Return, exactly as written, every line from the first line of the data below through the line that contains "def Obligations.ResetMeetsInv : Prop".

== Records for this exercise

/-- A fetch that fails (untranslatable, vacant, spanning two regions, not executable, or denied by the PMP at the mode of
the hart) raises the instruction access-fault with the pc as trap value, and nothing else happens (R294, R302, R303). -/
def Obligations.FetchFailureTraps : Prop :=
  ∀ s : State, s.trap = none → (curPc s).toNat % 4 = 0 →
    (translatable s.cfg (curPc s) 4 = false ∨ denied s .fetch (curPc s) 4 = true) →
    ∃ t, step s = .next t ∧ trapsWith s t (.accessFault .execute) (curPc s)

/-! ## Invariants and whole-machine rules -/

/-- Every step keeps the invariant of the machine: canonical memory of mapped bytes (R66), XLEN-bit registers with `x0`
zero (R30, R31), a pc that is a multiple of 4 (R32, R293), legal PMP registers and snapshots (R47, R50, R54, R60, R64),
a reservation and a trap of legal shape (R231, R293, R302). -/
def Obligations.StepKeepsInv : Prop := ∀ s t : State, s.Inv → step s = .next t → t.Inv

/-- The state after reset meets the invariant, on every platform the spec admits (R67, R331). The values of the
registers the spec leaves unspecified are the model's choice (notes/assumptions/3.md, 4.md). -/
def Obligations.ResetMeetsInv : Prop := ∀ c : Cfg, c.wf = true → (State.resetOn c).Inv

/-- What reset leaves, as the tables of R67 and R331 give it: every entry unlocked and OFF, M-mode, MPRV clear, no
reservation, no snapshot, the pc at the reset vector; so every M-mode access passes the PMP and, with entries
implemented, every S-mode and U-mode access fails it (R332). -/
def Obligations.ResetState : Prop :=
  ∀ c : Cfg, (∀ i : Fin 64, laneL (State.resetOn c).pmp.cfg[i] = false ∧ laneMode (State.resetOn c).pmp.cfg[i] = .off) ∧
    (State.resetOn c).priv = .machine ∧ (State.resetOn c).mprv = false ∧ (State.resetOn c).resv = none ∧
    (State.resetOn c).stale = [] ∧ (State.resetOn c).pc = c.resetVector ∧ (State.resetOn c).cfg = c ∧
    (∀ pa n t, pmpCheck c (State.resetOn c).pmp pa n t .machine = true) ∧
    (npmp c ≠ 0 → ∀ pa n t mode, mode ≠ .machine → pmpCheck c (State.resetOn c).pmp pa n t mode = false)

/-- No step changes the mode, MPRV, MPP or the platform (R34, R35, R308; notes/assumptions/2.md for the platform). -/
def Obligations.StepKeepsModeAndPlatform : Prop :=
  ∀ s t : State, step s = .next t → t.priv = s.priv ∧ t.mprv = s.mprv ∧ t.mpp = s.mpp ∧ t.cfg = s.cfg

/-- The frame of every instruction that completes: the pc moves by 4, no register but the destination changes, no byte of
memory outside the bytes stored to, no PMP register unless it is a CSR instruction, no snapshot unless it is a CSR
instruction or `sfence.vma x0, x0`, no reservation unless it is an atomic or a store, no mode (R30 to R35, R202, R231,
R232, R245, R246, R259, R270, R272, R281). -/
def Obligations.CompletedFrame : Prop :=
  ∀ (i : Instr) (s t : State), s.trap = none → exec i s = .next t → t.trap = none →
    movesOn s t ∧ t.cfg = s.cfg ∧ t.priv = s.priv ∧ t.mprv = s.mprv ∧ t.mpp = s.mpp ∧
    (isCsrInstr i = false → t.pmp = s.pmp) ∧
    (isCsrInstr i = false → i ≠ .sfenceVma 0 0 → t.stale = s.stale) ∧
    (leavesReservation i = true → t.resv = s.resv) ∧
    (∀ r, destOf i ≠ some r → readReg t r = readReg s r) ∧
    (∀ a, (∀ va n, storeTarget i s = some (va, n) → a < va ∨ va + n ≤ a) → Memory.get t.mem a = Memory.get s.mem a) ∧
    eventsExtend s t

====

■ Task output ■
/-- A fetch that fails (untranslatable, vacant, spanning two regions, not executable, or denied by the PMP at the mode of
the hart) raises the instruction access-fault with the pc as trap value, and nothing else happens (R294, R302, R303). -/
def Obligations.FetchFailureTraps : Prop :=
  ∀ s : State, s.trap = none → (curPc s).toNat % 4 = 0 →
    (translatable s.cfg (curPc s) 4 = false ∨ denied s .fetch (curPc s) 4 = true) →
    ∃ t, step s = .next t ∧ trapsWith s t (.accessFault .execute) (curPc s)

/-! ## Invariants and whole-machine rules -/

/-- Every step keeps the invariant of the machine: canonical memory of mapped bytes (R66), XLEN-bit registers with `x0`
zero (R30, R31), a pc that is a multiple of 4 (R32, R293), legal PMP registers and snapshots (R47, R50, R54, R60, R64),
a reservation and a trap of legal shape (R231, R293, R302). -/
def Obligations.StepKeepsInv : Prop := ∀ s t : State, s.Inv → step s = .next t → t.Inv

/-- The state after reset meets the invariant, on every platform the spec admits (R67, R331). The values of the
registers the spec leaves unspecified are the model's choice (notes/assumptions/3.md, 4.md). -/
def Obligations.ResetMeetsInv : Prop := ∀ c : Cfg, c.wf = true → (State.resetOn c).Inv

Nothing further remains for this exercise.